- Born: Barbados
- Education: Lodge School, Barbados, New York University, City College of the City University of New York, New York Blood Center
- Occupation: scientist

= Ken R. Harewood =

American molecular biologist

Ken Harewood is a molecular biologist with a history of contributions to biomedical research.

Ken Harewood was formerly GlaxoSmithKline Distinguished Professor and Director of the North Carolina Central University (NCCU) Julius L. Chambers Biomedical/Biotechnology Research institute and is recognized for his work in the fields of cancer biology and cancer drug discovery. In 2008 he was appointed by Gov. Mike Easley to the N.C. Board of Science and Technology and served on the N.C. Biotechnology Center board of directors and is a member of the UNC Tomorrow Scholars' Council. Harewood has also served as Adjunct professor in the Department of Molecular Genetics and Microbiology at Duke University.
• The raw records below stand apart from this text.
-- ==== Sys2Proof/Decode.lean ====
section
/-! DEFINITION. The decoder and the encoder of instruction words (spec/14_isa_formats.md R288 to R301). The decoder is total
on any bytes and rejects by name; the fields of a word are taken out here and nowhere else. -/
namespace Sys2Proof

/-- Why a word is refused: the ILLEGAL subcodes of R300 that decoding reports. -/
inductive DecErr where
  | noMajor | badFn | resv | badReg | badXsel | noXsel | zero | imEnd | badLevel
  deriving DecidableEq, Repr

/-- Subcodes of ILLEGAL (R300). -/
def DecErr.sub : DecErr → Nat
  | .noMajor => 1 | .badFn => 2 | .resv => 3 | .badReg => 4 | .badXsel => 5 | .noXsel => 6 | .zero => 7 | .imEnd => 8
  | .badLevel => 15

abbrev Dec := Except DecErr Instr

/-- One check of R301, before those that follow. -/
def rejectIf (bad : Bool) (e : DecErr) (k : Dec) : Dec := if bad then .error e else k

/-! ### Fields of a 32-bit word (R290) -/

def fMajor (w : Nat) : Nat := w / 2 % 64
def fRd (w : Nat) : Nat := w / 128 % 32
def fRa (w : Nat) : Nat := w / 4096 % 32
def fRb (w : Nat) : Nat := w / 131072 % 32
def fFn10 (w : Nat) : Nat := w / 4194304 % 1024
def fFn6 (w : Nat) : Nat := w / 4194304 % 64
def fXsel (w : Nat) : Nat := w / 268435456 % 16
def fImm15 (w : Nat) : Nat := w / 131072 % 32768
def fOff25 (w : Nat) : Nat := w / 128 % 33554432
def fImm20 (w : Nat) : Nat := w / 4096 % 1048576

def reg (n : Nat) : Reg := BitVec.ofNat 5 n
def bv (k n : Nat) : BitVec k := BitVec.ofNat k n
/-- Bit `i` of a function field. -/
def fbit (n i : Nat) : Bool := n / 2 ^ i % 2 = 1

/-- A required extension register (R292). -/
def xReq (x : Nat) (k : BitVec 3 → Dec) : Dec :=
  if 9 ≤ x then .error .badXsel else if x = 0 then .error .noXsel else k (bv 3 (x - 1))

/-- An optional extension register (R292). -/
def xOpt (x : Nat) (k : Option (BitVec 3) → Dec) : Dec :=
  if 9 ≤ x then .error .badXsel else k (if x = 0 then none else some (bv 3 (x - 1)))

/-- The mask of a vector word: M in fn10 [9], MASK in [8:6] (R298). -/
def fMask (fn : Nat) : Option (BitVec 3) := if fbit fn 9 then some (bv 3 (fn / 64 % 8)) else none
/-- M = 0 with a mask field that is not zero (R298). -/
def maskResv (fn : Nat) : Bool := !fbit fn 9 && fn / 64 % 8 != 0

/-! ### Families -/

/-- Major 0x00 (R297). -/
def decInt (fn : Nat) (rd ra rb : Reg) : Dec :=
  match fn with
  | 0 => .ok (.add rd ra rb)
  | 1 => .ok (.sub rd ra rb)
  | 2 => .ok (.and rd ra rb)
  | 3 => .ok (.or rd ra rb)
  | 4 => .ok (.xor rd ra rb)
  | 5 => .ok (.sll rd ra rb)
  | 6 => .ok (.srl rd ra rb)
  | 7 => .ok (.sra rd ra rb)
  | 8 => .ok (.slt rd ra rb)
  | 9 => .ok (.sltu rd ra rb)
  | 16 => .ok (.mul rd ra rb)
  | 17 => .ok (.mulh rd ra rb)
  | 18 => .ok (.mulhN rd ra rb)
  | 19 => .ok (.div rd ra rb)
  | 20 => .ok (.divN rd ra rb)
  | 21 => .ok (.rem rd ra rb)
  | 22 => .ok (.remN rd ra rb)
  | 24 => .ok (.min rd ra rb)
  | 25 => .ok (.max rd ra rb)
  | 26 => .ok (.minN rd ra rb)
  | 27 => .ok (.maxN rd ra rb)
  | _ => .error .badFn

/-- Major 0x05 (R296, R310). -/
def decShiftImm (imm : Nat) (rd ra : Reg) : Dec :=
  match imm / 4096 with
  | 0 => rejectIf (imm / 64 % 64 != 0) .resv (.ok (.slli rd ra (bv 6 imm)))
  | 1 => rejectIf (imm / 64 % 64 != 0) .resv (.ok (.srli rd ra (bv 6 imm)))
  | 2 => rejectIf (imm / 64 % 64 != 0) .resv (.ok (.srai rd ra (bv 6 imm)))
  | 3 => .ok (.slti rd ra (bv 12 imm))
  | 4 => .ok (.sltiu rd ra (bv 12 imm))
  | _ => .error .badFn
Harewood is a native of Barbados and received his secondary education there at the Lodge School. As a secondary student he excelled at soccer and became team captain of the Barbados National Soccer Team. Harewood came to the United States as an undergraduate to study biology at New York University. He then did graduate work at the City College of the City University of New York, where he earned his Master's and Doctoral degrees in Biochemistry. He next did post-doctoral research at the New York Blood Center.
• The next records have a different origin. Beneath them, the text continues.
/-- Every context of the core has halted and only HELD jobs are queued: open promises expire with no notice (R264). -/
def gangQuiet (s : State) (core : Nat) : State :=
  let c := s.core core
  if c.node.isSome && (List.range 11).all (fun k => (c.context k).status != .live) && c.recQ.all c.heldJob then
    s.modCore core (fun c => (slotsById c).foldl (fun c k =>
      if (c.watchAt k).state = stOpening || (c.watchAt k).state = stOpen then changePromise c k stExpired else c) c)
  else s

/-! ### The units of a promise job (R258) -/

def joinFlags (l : List (Nat × FpFlags)) : FpFlags := l.foldl (fun g x => g ||| x.2) 0

/-- One accumulated sum over the batch, with one Round36 a term. -/
def batchSum (xs ys : List Fp) : Nat × FpFlags := dotFloat 0 (xs.zip ys)

/-- Round32(scale × v) taken from, or added to, an element. -/
def applyScaled (scale : Nat) (v cur : Fp) (minus : Bool) : Nat × FpFlags :=
  let (t, g) := round32 .rne (fpMul (dec32 scale) v)
  let (r, h) := round32 .rne (if minus then fpSub cur (dec32 t) else fpAdd cur (dec32 t))
  (r, g ||| h)

/-- D(b, j) := Round32(Widen(G) − GH), of the elements that `g` and `gh` give. -/
def diffEl (g gh : Fp) : Fp × FpFlags :=
  let (v, h) := round32 .rne (fpSub g gh)
  (dec32 v, h)

/-- The values a tile needs: which matrix the batch rows come from, which matrix is updated, and how. -/
structure TilePlan where
  left : DWord
  target : DWord
  tile : Nat
  diff : Bool
  scale : Nat
  minus : Bool
  round : Bool
  deriving DecidableEq, Repr

/-- The elements of a tile of W or P, its row and column in the matrix, and whether there is one: the last tile of a row may have fewer. -/
def TilePlan.size (p : TilePlan) : Nat := 16 * refWide p.target
def TilePlan.row (p : TilePlan) (e : Nat) : Nat := 16 * (p.tile / refCols p.target) + e / refWide p.target
def TilePlan.col (p : TilePlan) (e : Nat) : Nat := refWide p.target * (p.tile % refCols p.target) + e % refWide p.target
def TilePlan.inside (p : TilePlan) (e : Nat) : Bool := decide (p.col e < 16 * refCB p.target)

/-- Update element `e` of a tile of W or P, in row-major order (R258). -/
def doElem (lm : Bytes) (w : Watch) (p : TilePlan) (j : Job) (e : Nat) : Bytes × FpFlags :=
  if !p.inside e then (lm, 0) else
  let bs := List.range (16 * refRB w.xref)
  let gh := fun b => refEl j lm e 1 w.ghref b (p.col e)
  let col := bs.map (fun b => if p.diff then diffEl (refEl j lm e 2 w.gref b (p.col e)) (gh b) else (gh b, 0))
  let (sum, g) := batchSum (bs.map (fun b => refEl j lm e 0 p.left b (p.row e))) (col.map Prod.fst)
  let (v, g1) := if p.round then (let (q, h) := fpRound fp32 .rne (dec36 sum); (dec32 q, h)) else (dec36 sum, 0)
  let (n, g2) := applyScaled p.scale v (refEl j lm e 3 p.target (p.row e) (p.col e)) p.minus
  (putEl lm p.target (p.row e) (p.col e) n, joinFlags ((0, g ||| g1 ||| g2) :: (col.map (fun x => (0, x.2)))))

/-- The reads of element `e` of a tile: each with its key and its place. -/
def elemReads (w : Watch) (p : TilePlan) (e : Nat) : List (Nat × Nat × Nat) :=
  let rd := fun (role : Nat) (f : DWord) (r c : Nat) => let a := refPlace f r c; (elKey e role a.1, a)
  if !p.inside e then []
  else (List.range (16 * refRB w.xref)).flatMap (fun b =>
    [rd 0 p.left b (p.row e), rd 1 w.ghref b (p.col e)] ++ (if p.diff then [rd 2 w.gref b (p.col e)] else [])) ++
    [rd 3 p.target (p.row e) (p.col e)]

/-- An earlier element of the tile has still to write bytes that a read of element `e` takes (R218). -/
def elemLater (p : TilePlan) (from' e : Nat) (a : Nat × Nat) : Bool :=
  (List.range (e - from')).any (fun i =>
    let t := refPlace p.target (p.row (from' + i)) (p.col (from' + i))
    p.inside (from' + i) && rangeMeets t.1 t.2 a.1 a.2)

/-- The reads that a promise job has still to make in the tile that it does, and may make now. -/
def readsLeft (w : Watch) (p : TilePlan) (j : Job) : List (Nat × Nat × Nat) :=
  (List.range (p.size - j.off)).flatMap (fun i => (elemReads w p (j.off + i)).filter (fun x =>
    !j.words.any (fun y => y.1 = x.1) && !elemLater p j.off (j.off + i) x.2))

/-- es = Round32(ETA × S[Min(k, 7)]) with k = Max(VR − VI, 0). -/
def redeemScale (w : Watch) : Nat × FpFlags :=
  let k := w.vr.toNat - w.vi.toNat
  round32 .rne (fpMul (dec32 w.eta.toNat) (dec32 (w.sf.getD (min k 7) 0).toNat))

def planTile (w : Watch) (r : RecJob) (t : Nat) : TilePlan :=
  let n := refTiles r.wref
  match r.kind with
  | .opening => { left := w.xref, target := r.wref, tile := t, diff := false, scale := w.etao.toNat, minus := true, round := false }
  | .retraction => { left := w.xref, target := r.wref, tile := t, diff := false, scale := w.etao.toNat, minus := false, round := false }
  | .redemption =>
    if t < n then { left := w.xref, target := r.wref, tile := t, diff := true, scale := (redeemScale w).1, minus := true, round := false }
    else { left := w.href, target := w.pref, tile := t - n, diff := true, scale := w.etap.toNat, minus := false, round := true }

/-- An access to VCTR, to read it or to add to it: its value, or the fault of R265. -/
def readVctr (s : State) (core : Nat) (cls : AccClass) (va : Nat) : Except Flt (Place × Nat) :=
  match checkAcc s core cls va 8 with
  | .error f => .error f
  | .ok t => if s.poisoned t.place 8 then .error (flt 6 1 va) else .ok (t.place, counterValue s t.place)

/-- What the end of a job makes of its promise, with the counter's new value. -/
def settle (c : Core) (r : RecJob) (v : Nat) : Core :=
  let w := c.watchAt r.slot
  match r.kind with
  | .opening =>
    let c := c.setWatch r.slot { w with vi := b64 v }
    if w.state = stOpening then changePromise c r.slot stOpen
    else writeRecord (c.setWatch r.slot { w with vi := b64 v, nextt := 0, rnext := 0 }) r.slot
  | .redemption => changePromise c r.slot stRedeemed
  | .retraction => changePromise c r.slot stRetracted

def withRec (j : Job) (r : RecJob) : Job := { j with prom := some r }

/-- A promise job that fails: its record is written, and it starts anew with a read of VCTR when it goes on (R265). -/
def promFail (s : State) (core : Nat) (j : Job) (r : RecJob) (f : Flt) : JobStep :=
  { state := s.modCore core (fun c => stopRecord c r.slot), job := withRec { j with failed := some f } { r with ready := false }, out := .failed f }

/-- The start of a run: read VCTR as `cwait.acq` reads it, check expiry, and take VR once. -/
def promStart (s : State) (core : Nat) (j : Job) (r : RecJob) : JobStep :=
  match readVctr s core .counterRead r.vctr.toNat with
  | .error f => promFail s core j r f
  | .ok (_, v) =>
    let s := expiryCheck s core v
    let s := s.modCore core (fun c =>
      let w := c.watchAt r.slot
      if r.kind = .redemption && !w.flags.getLsbD 2 then c.setWatch r.slot { w with vr := b64 v, flags := w.flags ||| 4 } else c)
    let g := if r.kind = .redemption then (redeemScale ((s.core core).watchAt r.slot)).2 else 0
    { state := s, job := withRec { j with flags := j.flags ||| g, words := [] } { r with ready := true }, out := .more }

/-- The end of a job: one is added to VCTR as `cadd.rel` does. -/
def promEnd (s : State) (core : Nat) (j : Job) (r : RecJob) : JobStep :=
  match readVctr s core .counterAdd r.vctr.toNat with
  | .error f => promFail s core j r f
  | .ok (pl, _) =>
    let s := counterAdd s pl 1
    let v := counterValue s pl
    let s := s.modCore core (fun c => settle c r v)
    { state := expiryCheck s core v, job := j, out := .all }

/-- One element of the tile that NEXTT names; after its last the tile is done, and a job whose engine is stopped stops there. -/
def promElem (s : State) (core : Nat) (j : Job) (r : RecJob) : JobStep :=
  let w := (s.core core).watchAt r.slot
  let p := planTile w r w.nextt.toNat
  let (lm, g) := doElem (s.core core).lm w p j j.off
  let s := s.modCore core (fun c => { c with lm := lm })
  let j := { j with flags := j.flags ||| g, off := (j.off + 1) % p.size }
  if j.off != 0 then { state := s, job := j, out := .more }
  else
    let j := { j with words := [] }
    let s := s.modCore core (fun c => c.setWatch r.slot { w with nextt := w.nextt + 1 })
    if (s.core core).engStopped && !goesOn (s.core core) j r then
      { state := s.modCore core (fun c => stopRecord c r.slot), job := withRec j { r with ready := false }, out := .more }
    else { state := s, job := j, out := .more }

/-- One read of a promise job by itself, its `n`-th (R218): other cores may store between it and the rest of its element. -/
def promRead (s : State) (core : Nat) (j : Job) (r : RecJob) (n : Nat) : JobStep :=
  let c := s.core core
  let w := c.watchAt r.slot
  match (readsLeft w (planTile w r w.nextt.toNat) j)[n]? with
  | some x => { state := s, job := { j with words := (x.1, refBytes c.lm x.2) :: j.words }, out := .more }
  | none => { state := s, job := j, out := .more }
After his training, Harewood accepted a laboratory position with Pfizer at its cancer research center in Maywood, New Jersey, later moving to Pfizer Central Research in Groton, Connecticut, where he founded the Department of Molecular Genetics and served as Project Leader and Principal Research Investigator. He and his team at Pfizer were the first to clone the gene for bovine calf rennin, leading to commercialization of the first food processing enzyme made using recombinant DNA technology. Harewood also contributed to discovery of the first human leukemia virus and HIV. His work on cancer resulted in novel cell-based methods for discovery of anti-cancer drugs.

Harewood has received a number of honors and awards, including: the Harlem YMCA Black Achievers in Industry Award, the National Consortium for Black Professional Development Health Sciences Award, the 1998 Barbados Charity Fund Pride and Industry Award, the 2006 North Carolina Central University Chancellor's Merit Award, the 2006 University of North Carolina Oliver Max Gardner Award; and the Barbados Barbados Gold Crown of Merit.

Harewood is author of Beyond My Wildest Dreams (Lulu.com, 2012, 350 pp.) and The Biotech Revolution: Impact on Science Education in America (Authorhouse, 2020, 112 pp.). Based on his experience with rennin Harewood co-authored an article for high school teachers describing lab exercises using this enzyme.